O encontro noturno entre o presidente Luiz Inácio Lula da Silva e o presidente do Senado, Davi Alcolumbre, ocorrido na residência do ministro Alexandre de Moraes, tem ares de conciliação, mas levanta mais perguntas do que respostas sobre a estabilidade da relação entre Planalto e Congresso. A presença do ministro Cristiano Zanin e a articulação por parte de ambos os lados para que a reunião ocorresse mostram que atores institucionais e pessoais foram mobilizados para desfazer uma crise de confiança que se arrastava desde abril.
Os fatos conhecidos apontam para um encontro de longa duração — entre duas e três horas — cujo objetivo principal, segundo interlocutores, foi aliviar ressentimentos antigos. Nada de pautas legislativas lapidadas ali: as pendências mais espinhosas, em especial as que envolveram a rejeição, no Senado, da indicação do advogado-geral da União para o Supremo Tribunal Federal, ficaram para depois. A escolha do local e a discrição reforçam a ideia de que se tratou de um gesto de “desgelo” pessoal, com vistas a recuperar um mínimo de interlocução institucional.
Há, porém, camadas políticas que não desaparecem com um aperto de mãos. A ruptura no relacionamento foi desencadeada por decisões do Senado, coordenadas por Alcolumbre, que desagradaram o Executivo — a rejeição da indicação para o STF foi o episódio de maior repercussão. Além disso, o desgaste incluiu divergências sobre prioridades legislativas do governo, como a tramitação da proposta que altera o regime de escalas de trabalho conhecida como 6x1. A postura do presidente do Senado em sugerir uma etapa extra para o andamento dessa proposta foi vista por membros da base aliada como manobra para atrasar votações sensíveis ao governo.
O quadro sugere motivações práticas para a trégua: para Lula, recuperar canais de contato com a mesa do Senado reduz riscos de bloqueios a matérias de interesse do Executivo; para Alcolumbre, restabelecer diálogo com o Palácio preserva influência e evita isolar-se politicamente. Ambos, por ora, optaram por deixar as divergências principais arquivadas até o pós-eleitoral — uma decisão típica em calendários políticos onde a proximidade de pleitos altera prioridades.
A escolha de um ministro do Supremo como anfitrião incide numa outra camada interpretativa. Valendo-se de uma figura do Poder Judiciário como espaço neutro, as partes buscaram evitar palcos parlamentares ou públicos que ampliariam a crispação. Isso pode ser lido como tentativa de conter ruídos e vazamentos, mas também como um mecanismo de privatização de acordos que deveriam, em última instância, transpôr o terreno das relações pessoais e se inscreverem em tratativas institucionais transparentes.

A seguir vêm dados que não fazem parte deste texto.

theorem Twf.rotationTempo {y : TC}  (h : Twf y) : Twf (y.rotationTempo) := by
  unfold TC.rotationTempo
  try dsimp only
  repeat' first
    | with_reducible assumption
    | with_reducible apply Twf.rotateTempo
    | with_reducible refine Twf.foldl ?_ fun _ _ _ => ?_
    | with_reducible refine Twf.foldlP ?_ fun _ _ _ => ?_
    | with_reducible refine Twf.ite (fun _ => ?_) (fun _ => ?_)
    | with_reducible refine Twf.ite1 (fun _ => ?_) (fun _ => ?_)
    | (refine Twf.intro ?_; dsimp only; with_reducible first | refine Twf.elim ?_ | (apply Memory.wf_write; refine Twf.elim ?_))
    | (apply Twf.of_pair; assumption)
    | split
    | dsimp only

theorem Twf.startTokgen {y : TC} (a : SteerA) (h : Twf y) : Twf (y.startTokgen a) := by
  unfold TC.startTokgen
  try dsimp only
  repeat' first
    | with_reducible assumption
    | with_reducible refine Twf.ite (fun _ => ?_) (fun _ => ?_)
    | with_reducible refine Twf.ite1 (fun _ => ?_) (fun _ => ?_)
    | (refine Twf.intro ?_; dsimp only; with_reducible first | refine Twf.elim ?_ | (apply Memory.wf_write; refine Twf.elim ?_))
    | (apply Twf.of_pair; assumption)
    | split
    | dsimp only

theorem Twf.toksTempo {y : TC}  (h : Twf y) : Twf (y.toksTempo) := by
  unfold TC.toksTempo
  try dsimp only
  repeat' first
    | with_reducible assumption
    | with_reducible refine Twf.foldl ?_ fun _ _ _ => ?_
    | with_reducible refine Twf.foldlP ?_ fun _ _ _ => ?_
    | with_reducible refine Twf.ite (fun _ => ?_) (fun _ => ?_)
    | with_reducible refine Twf.ite1 (fun _ => ?_) (fun _ => ?_)
    | (refine Twf.intro ?_; dsimp only; with_reducible first | refine Twf.elim ?_ | (apply Memory.wf_write; refine Twf.elim ?_))
    | (apply Twf.of_pair; assumption)
    | split
    | dsimp only

theorem Twf.startSteer {y : TC} (idx : Nat) (h : Twf y) : Twf (y.startSteer idx) := by
  unfold TC.startSteer
  try dsimp only
  repeat' first
    | with_reducible assumption
    | with_reducible apply Twf.startTokgen
    | with_reducible refine Twf.ite (fun _ => ?_) (fun _ => ?_)
    | with_reducible refine Twf.ite1 (fun _ => ?_) (fun _ => ?_)
    | (refine Twf.intro ?_; dsimp only; with_reducible first | refine Twf.elim ?_ | (apply Memory.wf_write; refine Twf.elim ?_))
    | (apply Twf.of_pair; assumption)
    | split
    | dsimp only

theorem Twf.pairTake {y : TC} (q : Nat) (side : List Entry) (h : Twf y) : Twf (y.pairTake q side).1 := by
  unfold TC.pairTake
  try dsimp only
  repeat' first
    | with_reducible assumption
    | with_reducible apply Twf.deq
    | with_reducible refine Twf.ite (fun _ => ?_) (fun _ => ?_)
    | with_reducible refine Twf.ite1 (fun _ => ?_) (fun _ => ?_)
    | (refine Twf.intro ?_; dsimp only; with_reducible first | refine Twf.elim ?_ | (apply Memory.wf_write; refine Twf.elim ?_))
    | (apply Twf.of_pair; assumption)
    | split
    | dsimp only
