-- ==== Sys2Proof/Laws/KeepsStacks.lean ====
section
/-!
SUPPORT. What `Keeps` says, of the operations of Sys2Proof/Machine/Stacks.lean: one lemma each, with the operation applied last.
-/

set_option linter.unusedTactic false
set_option linter.unreachableTactic false

namespace Sys2Proof.Machine

theorem Keeps.stackEvent {μ φ π : Bool} {σ τ : State} (t code a0 : Nat) (hk : Keeps μ φ π σ τ) : Keeps μ φ π σ (τ.stackEvent t code a0) := by
  unfold State.stackEvent
  try dsimp only
  repeat' first
    | with_reducible assumption
    | with_reducible apply Keeps.event
    | with_reducible refine Keeps.ite (fun _ => ?_) (fun _ => ?_)
    | with_reducible refine Keeps.ite1 (fun _ => ?_) (fun _ => ?_)
    | (refine Keeps.intro ?_; dsimp only; with_reducible first | refine Keeps.elim ?_ | refine KeepsTo.write _ _ (Keeps.elim ?_) | refine KeepsTo.clear _ _ (Keeps.elim ?_) | refine KeepsTo.putAt _ _ (Keeps.elim ?_) | refine KeepsTo.map _ (Keeps.elim ?_) | refine KeepsTo.filter _ (Keeps.elim ?_) | refine KeepsTo.setFlash _ (Keeps.elim ?_) | refine KeepsTo.setPwr _ _ _ (Keeps.elim ?_))
    | (apply Keeps.of_pair; with_reducible assumption)
    | split
    | dsimp only

theorem Keeps.stackCount {μ φ π : Bool} {σ τ : State} (a : Nat) (hk : Keeps μ φ π σ τ) : Keeps μ φ π σ (τ.stackCount a) := by
  unfold State.stackCount
  try dsimp only
  repeat' first
    | with_reducible assumption
    | with_reducible apply Keeps.modStack
    | with_reducible refine Keeps.ite (fun _ => ?_) (fun _ => ?_)
    | with_reducible refine Keeps.ite1 (fun _ => ?_) (fun _ => ?_)
    | (refine Keeps.intro ?_; dsimp only; with_reducible first | refine Keeps.elim ?_ | refine KeepsTo.write _ _ (Keeps.elim ?_) | refine KeepsTo.clear _ _ (Keeps.elim ?_) | refine KeepsTo.putAt _ _ (Keeps.elim ?_) | refine KeepsTo.map _ (Keeps.elim ?_) | refine KeepsTo.filter _ (Keeps.elim ?_) | refine KeepsTo.setFlash _ (Keeps.elim ?_) | refine KeepsTo.setPwr _ _ _ (Keeps.elim ?_))
    | (apply Keeps.of_pair; with_reducible assumption)
    | split
    | dsimp only

theorem Keeps.paced {μ φ π : Bool} {σ τ : State} (w : Client) {t : State} (ht : Keeps μ φ π σ t) (hk : Keeps μ φ π σ τ) : Keeps μ φ π σ (τ.paced w t) := by
  unfold State.paced State.through State.inLine
  try dsimp only
  repeat' first
    | with_reducible assumption
    | with_reducible apply Keeps.modStack
    | with_reducible refine Keeps.foldl ?_ fun _ _ _ => ?_
    | with_reducible refine Keeps.foldlP ?_ fun _ _ _ => ?_
    | with_reducible refine Keeps.ite (fun _ => ?_) (fun _ => ?_)
    | with_reducible refine Keeps.ite1 (fun _ => ?_) (fun _ => ?_)
    | (refine Keeps.intro ?_; dsimp only; with_reducible first | refine Keeps.elim ?_ | refine KeepsTo.write _ _ (Keeps.elim ?_) | refine KeepsTo.clear _ _ (Keeps.elim ?_) | refine KeepsTo.putAt _ _ (Keeps.elim ?_) | refine KeepsTo.map _ (Keeps.elim ?_) | refine KeepsTo.filter _ (Keeps.elim ?_) | refine KeepsTo.setFlash _ (Keeps.elim ?_) | refine KeepsTo.setPwr _ _ _ (Keeps.elim ?_))
    | (apply Keeps.of_pair; with_reducible assumption)
    | split
    | dsimp only

theorem Keeps.stackCorrected {μ φ π : Bool} {σ τ : State} (a : Nat) (hk : Keeps μ φ π σ τ) : Keeps μ φ π σ (τ.stackCorrected a) := by
  unfold State.stackCorrected
  try dsimp only
  repeat' first
    | with_reducible assumption
    | with_reducible apply Keeps.modStack
    | with_reducible apply Keeps.stackEvent
    | with_reducible refine Keeps.ite (fun _ => ?_) (fun _ => ?_)
    | with_reducible refine Keeps.ite1 (fun _ => ?_) (fun _ => ?_)
    | (refine Keeps.intro ?_; dsimp only; with_reducible first | refine Keeps.elim ?_ | refine KeepsTo.write _ _ (Keeps.elim ?_) | refine KeepsTo.clear _ _ (Keeps.elim ?_) | refine KeepsTo.putAt _ _ (Keeps.elim ?_) | refine KeepsTo.map _ (Keeps.elim ?_) | refine KeepsTo.filter _ (Keeps.elim ?_) | refine KeepsTo.setFlash _ (Keeps.elim ?_) | refine KeepsTo.setPwr _ _ _ (Keeps.elim ?_))
    | (apply Keeps.of_pair; with_reducible assumption)
    | split
    | dsimp only

theorem Keeps.stackUncorrectable {μ φ π : Bool} {σ τ : State} (a src : Nat) (hk : Keeps μ φ π σ τ) : Keeps μ φ π σ (τ.stackUncorrectable a src) := by
  unfold State.stackUncorrectable
  try dsimp only
  repeat' first
    | with_reducible assumption
    | with_reducible apply Keeps.modStack
    | with_reducible refine Keeps.ite (fun _ => ?_) (fun _ => ?_)
    | with_reducible refine Keeps.ite1 (fun _ => ?_) (fun _ => ?_)
    | (refine Keeps.intro ?_; dsimp only; with_reducible first | refine Keeps.elim ?_ | refine KeepsTo.write _ _ (Keeps.elim ?_) | refine KeepsTo.clear _ _ (Keeps.elim ?_) | refine KeepsTo.putAt _ _ (Keeps.elim ?_) | refine KeepsTo.map _ (Keeps.elim ?_) | refine KeepsTo.filter _ (Keeps.elim ?_) | refine KeepsTo.setFlash _ (Keeps.elim ?_) | refine KeepsTo.setPwr _ _ _ (Keeps.elim ?_))
    | (apply Keeps.of_pair; with_reducible assumption)
    | split
    | dsimp only

theorem Keeps.stackRead {μ φ π : Bool} {σ τ : State} (a src : Nat) (hk : Keeps μ φ π σ τ) : Keeps μ φ π σ (τ.stackRead a src).1 := by
  unfold State.stackRead
  try dsimp only
  repeat' first
    | with_reducible assumption
    | with_reducible apply Keeps.stackCorrected
    | with_reducible apply Keeps.stackUncorrectable
    | with_reducible refine Keeps.ite (fun _ => ?_) (fun _ => ?_)
    | with_reducible refine Keeps.ite1 (fun _ => ?_) (fun _ => ?_)
    | (refine Keeps.intro ?_; dsimp only; with_reducible first | refine Keeps.elim ?_ | refine KeepsTo.write _ _ (Keeps.elim ?_) | refine KeepsTo.clear _ _ (Keeps.elim ?_) | refine KeepsTo.putAt _ _ (Keeps.elim ?_) | refine KeepsTo.map _ (Keeps.elim ?_) | refine KeepsTo.filter _ (Keeps.elim ?_) | refine KeepsTo.setFlash _ (Keeps.elim ?_) | refine KeepsTo.setPwr _ _ _ (Keeps.elim ?_))
    | (apply Keeps.of_pair; with_reducible assumption)
    | split
    | dsimp only

theorem Keeps.stackWrite {φ π : Bool} {σ τ : State} (a : Nat) (e : Entry) (hk : Keeps false φ π σ τ) : Keeps false φ π σ (τ.stackWrite a e) := by
  unfold State.stackWrite
  try dsimp only
  repeat' first
    | with_reducible assumption
    | with_reducible apply Keeps.mend
    | with_reducible apply Keeps.modStack
    | with_reducible refine Keeps.ite (fun _ => ?_) (fun _ => ?_)
    | with_reducible refine Keeps.ite1 (fun _ => ?_) (fun _ => ?_)
    | (refine Keeps.intro ?_; dsimp only; with_reducible first | refine Keeps.elim ?_ | refine KeepsTo.write _ _ (Keeps.elim ?_) | refine KeepsTo.clear _ _ (Keeps.elim ?_) | refine KeepsTo.putAt _ _ (Keeps.elim ?_) | refine KeepsTo.map _ (Keeps.elim ?_) | refine KeepsTo.filter _ (Keeps.elim ?_) | refine KeepsTo.setFlash _ (Keeps.elim ?_) | refine KeepsTo.setPwr _ _ _ (Keeps.elim ?_))
    | (apply Keeps.of_pair; with_reducible assumption)
    | split
    | dsimp only

theorem Keeps.coreJobFail {μ φ π : Bool} {σ τ : State} (c part job code : Nat) (hk : Keeps μ φ π σ τ) : Keeps μ φ π σ (τ.coreJobFail c part job code) := by
  unfold State.coreJobFail
  try dsimp only
  repeat' first
    | with_reducible assumption
    | with_reducible apply Keeps.failJob
    | with_reducible refine Keeps.ite (fun _ => ?_) (fun _ => ?_)
    | with_reducible refine Keeps.ite1 (fun _ => ?_) (fun _ => ?_)
    | (refine Keeps.intro ?_; dsimp only; with_reducible first | refine Keeps.elim ?_ | refine KeepsTo.write _ _ (Keeps.elim ?_) | refine KeepsTo.clear _ _ (Keeps.elim ?_) | refine KeepsTo.putAt _ _ (Keeps.elim ?_) | refine KeepsTo.map _ (Keeps.elim ?_) | refine KeepsTo.filter _ (Keeps.elim ?_) | refine KeepsTo.setFlash _ (Keeps.elim ?_) | refine KeepsTo.setPwr _ _ _ (Keeps.elim ?_))
    | (apply Keeps.of_pair; with_reducible assumption)
    | split
    | dsimp only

Restam dúvidas sobre a profundidade do entendimento. Reatar laços pessoais é passo necessário, mas não suficiente, para assegurar avanços em votações delicadas ou para dissipar suspeitas de manobra parlamentar. A decisão de postergar debates e negociações até depois das eleições é prudente em termos de curto prazo, mas também deixa a conta para o futuro: quando os temas voltarem à agenda, a mesma combinação de interesses e resistências tende a emergir.
O gesto de distensão, portanto, funciona como um remédio paliativo. Aproveita-se a reaproximação para normalizar a convivência institucional — algo desejável em qualquer democracia —, mas a eficiência dessa trégua será medida na prática: se redundar em ganhos de governabilidade e previsibilidade legislativa, terá impacto concreto; se servir apenas para selar um compasso de espera, o choque volta com intensidade quando as pendências retornarem.
Em política, simbologia e substância caminham juntas. O encontro consumado sob sigilo mostra capacidade de negociação privada entre lideranças, mas também evidencia a fragilidade de um relacionamento que depende mais de gestos pessoais do que de pactos programáticos. O teste real virá quando o Senado tiver de deliberar sobre propostas sensíveis ao governo: será ali, e não nos salões de uma residência, que se mostrará se a trégua foi apenas fotográfica ou efetivamente transformadora.